[Stored data]

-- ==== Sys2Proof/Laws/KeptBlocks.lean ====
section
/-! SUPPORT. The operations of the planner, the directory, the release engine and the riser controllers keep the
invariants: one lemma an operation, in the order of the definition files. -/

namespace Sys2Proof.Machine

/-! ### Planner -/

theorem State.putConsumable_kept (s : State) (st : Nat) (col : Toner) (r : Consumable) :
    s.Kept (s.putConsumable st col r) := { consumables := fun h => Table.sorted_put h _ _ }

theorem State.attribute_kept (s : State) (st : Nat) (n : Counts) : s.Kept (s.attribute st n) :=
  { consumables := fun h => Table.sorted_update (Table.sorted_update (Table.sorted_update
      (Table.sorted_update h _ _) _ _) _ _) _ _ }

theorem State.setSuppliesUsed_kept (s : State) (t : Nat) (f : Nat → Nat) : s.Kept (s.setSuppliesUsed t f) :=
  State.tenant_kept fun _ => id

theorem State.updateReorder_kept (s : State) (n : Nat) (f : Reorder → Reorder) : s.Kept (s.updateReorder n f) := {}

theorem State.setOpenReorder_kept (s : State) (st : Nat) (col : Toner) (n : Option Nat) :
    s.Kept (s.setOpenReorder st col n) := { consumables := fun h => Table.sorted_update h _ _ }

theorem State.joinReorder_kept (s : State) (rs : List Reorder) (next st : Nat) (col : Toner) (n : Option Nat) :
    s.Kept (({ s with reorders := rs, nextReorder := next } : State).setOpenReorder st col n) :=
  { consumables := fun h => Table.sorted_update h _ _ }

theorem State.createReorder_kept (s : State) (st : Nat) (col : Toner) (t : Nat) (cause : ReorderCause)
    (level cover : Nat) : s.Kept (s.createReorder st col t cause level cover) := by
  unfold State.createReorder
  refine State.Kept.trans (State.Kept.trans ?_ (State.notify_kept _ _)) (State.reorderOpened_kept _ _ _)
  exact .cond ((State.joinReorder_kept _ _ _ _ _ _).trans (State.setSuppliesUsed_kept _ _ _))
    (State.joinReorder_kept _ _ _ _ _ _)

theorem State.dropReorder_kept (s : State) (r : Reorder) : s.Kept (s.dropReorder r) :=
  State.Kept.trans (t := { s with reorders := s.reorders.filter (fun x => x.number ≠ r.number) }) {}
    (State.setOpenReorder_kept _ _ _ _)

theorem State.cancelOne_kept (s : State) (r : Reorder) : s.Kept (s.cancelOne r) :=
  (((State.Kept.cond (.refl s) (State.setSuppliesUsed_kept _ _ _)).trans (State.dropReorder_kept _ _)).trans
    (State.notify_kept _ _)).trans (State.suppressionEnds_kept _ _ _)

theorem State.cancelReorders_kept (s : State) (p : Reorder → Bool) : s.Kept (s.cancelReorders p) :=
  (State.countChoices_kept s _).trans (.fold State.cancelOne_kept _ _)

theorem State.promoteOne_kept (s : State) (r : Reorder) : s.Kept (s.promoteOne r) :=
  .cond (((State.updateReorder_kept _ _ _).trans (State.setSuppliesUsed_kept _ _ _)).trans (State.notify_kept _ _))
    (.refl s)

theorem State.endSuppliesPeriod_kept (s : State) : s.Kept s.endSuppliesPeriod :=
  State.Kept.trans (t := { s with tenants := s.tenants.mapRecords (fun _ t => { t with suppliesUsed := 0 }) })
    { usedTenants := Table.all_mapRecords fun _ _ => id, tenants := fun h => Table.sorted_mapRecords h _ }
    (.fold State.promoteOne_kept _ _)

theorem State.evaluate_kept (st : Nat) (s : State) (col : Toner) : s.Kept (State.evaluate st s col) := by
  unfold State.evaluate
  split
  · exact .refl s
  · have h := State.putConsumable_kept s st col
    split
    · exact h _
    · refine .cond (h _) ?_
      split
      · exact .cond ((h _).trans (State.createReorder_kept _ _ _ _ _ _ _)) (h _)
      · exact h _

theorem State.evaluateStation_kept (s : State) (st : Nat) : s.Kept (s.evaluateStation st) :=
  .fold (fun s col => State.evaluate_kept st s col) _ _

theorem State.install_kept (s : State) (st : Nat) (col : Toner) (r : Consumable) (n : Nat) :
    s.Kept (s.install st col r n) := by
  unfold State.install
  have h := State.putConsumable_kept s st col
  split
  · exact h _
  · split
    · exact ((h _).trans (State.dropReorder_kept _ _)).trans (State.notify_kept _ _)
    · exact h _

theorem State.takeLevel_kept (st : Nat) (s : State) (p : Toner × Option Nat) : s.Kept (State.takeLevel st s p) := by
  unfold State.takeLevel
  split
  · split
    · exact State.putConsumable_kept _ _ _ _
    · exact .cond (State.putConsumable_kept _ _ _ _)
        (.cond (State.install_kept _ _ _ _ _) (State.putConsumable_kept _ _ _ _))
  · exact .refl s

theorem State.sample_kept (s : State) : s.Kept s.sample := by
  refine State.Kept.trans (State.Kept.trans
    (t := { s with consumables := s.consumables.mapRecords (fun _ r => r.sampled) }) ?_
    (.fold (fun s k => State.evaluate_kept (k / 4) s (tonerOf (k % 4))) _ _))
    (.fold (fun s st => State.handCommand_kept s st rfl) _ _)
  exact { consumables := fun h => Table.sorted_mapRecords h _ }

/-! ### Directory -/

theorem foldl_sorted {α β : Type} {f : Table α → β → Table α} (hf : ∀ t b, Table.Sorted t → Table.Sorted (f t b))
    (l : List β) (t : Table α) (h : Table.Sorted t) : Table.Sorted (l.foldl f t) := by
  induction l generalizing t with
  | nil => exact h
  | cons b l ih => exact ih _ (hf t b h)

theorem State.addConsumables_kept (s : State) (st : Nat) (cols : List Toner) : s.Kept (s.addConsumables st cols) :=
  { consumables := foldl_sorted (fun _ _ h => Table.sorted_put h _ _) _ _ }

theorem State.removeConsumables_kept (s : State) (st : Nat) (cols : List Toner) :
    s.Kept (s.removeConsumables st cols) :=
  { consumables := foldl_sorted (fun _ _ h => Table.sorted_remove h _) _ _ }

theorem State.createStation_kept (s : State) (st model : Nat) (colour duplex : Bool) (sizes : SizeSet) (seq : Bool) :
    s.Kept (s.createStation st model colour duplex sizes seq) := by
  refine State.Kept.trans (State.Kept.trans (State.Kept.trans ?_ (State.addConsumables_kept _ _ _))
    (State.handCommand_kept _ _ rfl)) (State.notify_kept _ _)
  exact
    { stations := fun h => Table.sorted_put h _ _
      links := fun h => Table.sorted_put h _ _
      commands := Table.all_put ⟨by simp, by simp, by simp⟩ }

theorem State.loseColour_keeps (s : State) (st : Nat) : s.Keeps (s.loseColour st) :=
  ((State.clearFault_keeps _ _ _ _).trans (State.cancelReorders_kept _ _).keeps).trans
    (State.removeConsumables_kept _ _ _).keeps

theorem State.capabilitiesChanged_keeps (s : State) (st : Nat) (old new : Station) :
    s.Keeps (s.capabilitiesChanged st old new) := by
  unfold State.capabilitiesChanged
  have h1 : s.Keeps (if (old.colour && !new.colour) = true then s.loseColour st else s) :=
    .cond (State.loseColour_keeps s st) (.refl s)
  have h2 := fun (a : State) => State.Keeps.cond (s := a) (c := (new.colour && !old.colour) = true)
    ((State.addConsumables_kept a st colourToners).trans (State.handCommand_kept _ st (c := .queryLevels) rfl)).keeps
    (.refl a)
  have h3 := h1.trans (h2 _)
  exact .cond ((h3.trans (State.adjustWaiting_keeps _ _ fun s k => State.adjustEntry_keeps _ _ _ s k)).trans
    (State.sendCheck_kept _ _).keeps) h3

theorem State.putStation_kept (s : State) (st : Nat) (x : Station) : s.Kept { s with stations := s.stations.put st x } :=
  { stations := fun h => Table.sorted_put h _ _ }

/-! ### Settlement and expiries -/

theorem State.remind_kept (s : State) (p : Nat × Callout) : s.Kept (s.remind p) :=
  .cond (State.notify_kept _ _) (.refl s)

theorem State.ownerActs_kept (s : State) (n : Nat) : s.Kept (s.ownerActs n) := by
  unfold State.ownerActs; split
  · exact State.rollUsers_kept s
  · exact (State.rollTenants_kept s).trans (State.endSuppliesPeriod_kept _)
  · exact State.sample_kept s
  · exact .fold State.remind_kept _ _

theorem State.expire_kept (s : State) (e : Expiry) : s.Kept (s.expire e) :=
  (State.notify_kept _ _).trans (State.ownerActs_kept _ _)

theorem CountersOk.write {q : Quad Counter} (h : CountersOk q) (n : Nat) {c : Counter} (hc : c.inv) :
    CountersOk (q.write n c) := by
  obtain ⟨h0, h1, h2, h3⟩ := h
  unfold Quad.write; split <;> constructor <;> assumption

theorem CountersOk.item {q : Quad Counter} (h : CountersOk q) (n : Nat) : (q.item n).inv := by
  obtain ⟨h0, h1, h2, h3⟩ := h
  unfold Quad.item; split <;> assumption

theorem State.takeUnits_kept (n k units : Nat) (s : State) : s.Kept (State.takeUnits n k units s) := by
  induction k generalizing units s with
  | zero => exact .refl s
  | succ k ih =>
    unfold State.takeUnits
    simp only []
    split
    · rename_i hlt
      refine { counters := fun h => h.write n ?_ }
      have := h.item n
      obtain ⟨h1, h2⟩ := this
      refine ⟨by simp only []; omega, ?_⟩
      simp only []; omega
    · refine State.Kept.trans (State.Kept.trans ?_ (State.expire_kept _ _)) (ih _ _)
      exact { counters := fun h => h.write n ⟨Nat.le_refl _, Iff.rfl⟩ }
* * *
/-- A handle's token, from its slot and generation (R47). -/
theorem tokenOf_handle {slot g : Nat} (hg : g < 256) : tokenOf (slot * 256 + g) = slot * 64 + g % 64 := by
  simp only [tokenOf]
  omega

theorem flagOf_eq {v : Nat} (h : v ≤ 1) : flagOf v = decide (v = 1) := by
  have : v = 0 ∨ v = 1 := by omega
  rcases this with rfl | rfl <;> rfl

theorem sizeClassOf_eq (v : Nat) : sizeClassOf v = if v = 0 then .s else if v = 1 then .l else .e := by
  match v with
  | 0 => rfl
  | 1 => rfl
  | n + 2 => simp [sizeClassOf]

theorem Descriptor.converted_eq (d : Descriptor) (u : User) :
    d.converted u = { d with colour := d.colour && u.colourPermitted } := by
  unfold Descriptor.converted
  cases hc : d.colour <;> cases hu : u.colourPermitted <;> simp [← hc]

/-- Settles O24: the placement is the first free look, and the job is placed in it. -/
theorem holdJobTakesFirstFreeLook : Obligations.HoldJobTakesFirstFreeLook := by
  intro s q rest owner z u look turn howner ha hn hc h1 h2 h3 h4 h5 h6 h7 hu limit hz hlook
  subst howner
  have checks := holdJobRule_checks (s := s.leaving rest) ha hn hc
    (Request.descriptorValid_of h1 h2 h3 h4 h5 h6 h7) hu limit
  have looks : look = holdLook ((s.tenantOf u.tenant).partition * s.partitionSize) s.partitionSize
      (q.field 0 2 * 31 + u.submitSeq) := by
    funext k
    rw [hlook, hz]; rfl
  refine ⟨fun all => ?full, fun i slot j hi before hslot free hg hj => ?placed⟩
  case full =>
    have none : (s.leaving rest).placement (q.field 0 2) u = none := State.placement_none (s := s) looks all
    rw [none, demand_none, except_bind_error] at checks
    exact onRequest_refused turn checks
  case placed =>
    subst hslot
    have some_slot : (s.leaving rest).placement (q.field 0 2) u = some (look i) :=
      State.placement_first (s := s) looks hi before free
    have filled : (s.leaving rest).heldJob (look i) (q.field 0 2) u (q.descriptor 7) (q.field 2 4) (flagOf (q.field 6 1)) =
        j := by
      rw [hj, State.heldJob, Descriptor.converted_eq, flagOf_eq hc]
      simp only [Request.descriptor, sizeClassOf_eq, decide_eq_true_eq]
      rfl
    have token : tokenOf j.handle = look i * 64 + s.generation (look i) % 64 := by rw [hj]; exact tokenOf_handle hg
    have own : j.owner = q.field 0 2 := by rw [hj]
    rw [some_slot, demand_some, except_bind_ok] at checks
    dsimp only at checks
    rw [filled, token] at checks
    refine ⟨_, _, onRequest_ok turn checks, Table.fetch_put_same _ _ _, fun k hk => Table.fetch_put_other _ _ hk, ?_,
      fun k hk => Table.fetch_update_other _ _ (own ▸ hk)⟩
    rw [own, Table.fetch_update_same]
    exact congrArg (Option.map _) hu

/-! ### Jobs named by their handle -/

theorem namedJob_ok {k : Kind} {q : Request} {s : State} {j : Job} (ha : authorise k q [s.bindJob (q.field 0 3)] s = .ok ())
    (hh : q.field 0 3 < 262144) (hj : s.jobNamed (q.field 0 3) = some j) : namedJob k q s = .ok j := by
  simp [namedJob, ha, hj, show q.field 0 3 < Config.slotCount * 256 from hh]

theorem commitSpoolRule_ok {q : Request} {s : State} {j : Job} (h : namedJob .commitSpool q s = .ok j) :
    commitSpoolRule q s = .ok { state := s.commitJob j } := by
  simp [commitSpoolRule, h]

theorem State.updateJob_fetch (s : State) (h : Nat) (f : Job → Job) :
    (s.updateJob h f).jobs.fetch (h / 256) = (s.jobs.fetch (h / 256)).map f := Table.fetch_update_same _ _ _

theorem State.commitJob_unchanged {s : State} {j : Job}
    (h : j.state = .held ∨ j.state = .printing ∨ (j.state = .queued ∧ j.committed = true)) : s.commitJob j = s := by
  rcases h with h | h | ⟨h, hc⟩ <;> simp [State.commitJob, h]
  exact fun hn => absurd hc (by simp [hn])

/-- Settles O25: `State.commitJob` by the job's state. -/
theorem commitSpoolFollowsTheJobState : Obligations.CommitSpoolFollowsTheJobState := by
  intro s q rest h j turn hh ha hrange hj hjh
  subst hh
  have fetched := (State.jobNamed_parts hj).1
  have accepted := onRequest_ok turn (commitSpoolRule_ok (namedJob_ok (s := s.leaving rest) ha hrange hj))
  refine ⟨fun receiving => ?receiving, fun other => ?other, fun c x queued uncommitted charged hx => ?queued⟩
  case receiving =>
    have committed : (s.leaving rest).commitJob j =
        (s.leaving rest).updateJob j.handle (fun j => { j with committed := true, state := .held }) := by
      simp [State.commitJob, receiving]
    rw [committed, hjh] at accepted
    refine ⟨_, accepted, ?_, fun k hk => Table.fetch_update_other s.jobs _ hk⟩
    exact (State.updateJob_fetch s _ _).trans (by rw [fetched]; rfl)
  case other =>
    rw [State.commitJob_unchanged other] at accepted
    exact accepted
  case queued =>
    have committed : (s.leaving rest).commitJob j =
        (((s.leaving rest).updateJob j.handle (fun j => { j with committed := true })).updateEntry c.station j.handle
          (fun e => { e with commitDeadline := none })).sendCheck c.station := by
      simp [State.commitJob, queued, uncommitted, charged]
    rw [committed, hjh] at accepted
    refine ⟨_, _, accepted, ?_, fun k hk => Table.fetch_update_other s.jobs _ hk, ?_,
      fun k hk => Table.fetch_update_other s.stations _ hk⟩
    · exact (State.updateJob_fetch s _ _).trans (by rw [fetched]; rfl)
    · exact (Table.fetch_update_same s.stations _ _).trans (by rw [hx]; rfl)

-- Your goal --
Find "s with consumables" in the entries above and copy that whole line exactly, then each line after it through the line that contains "Table.Sorted (f t b))".

-- Exercise response --
    (t := { s with consumables := s.consumables.mapRecords (fun _ r => r.sampled) }) ?_
    (.fold (fun s k => State.evaluate_kept (k / 4) s (tonerOf (k % 4))) _ _))
    (.fold (fun s st => State.handCommand_kept s st rfl) _ _)
  exact { consumables := fun h => Table.sorted_mapRecords h _ }

/-! ### Directory -/

theorem foldl_sorted {α β : Type} {f : Table α → β → Table α} (hf : ∀ t b, Table.Sorted t → Table.Sorted (f t b))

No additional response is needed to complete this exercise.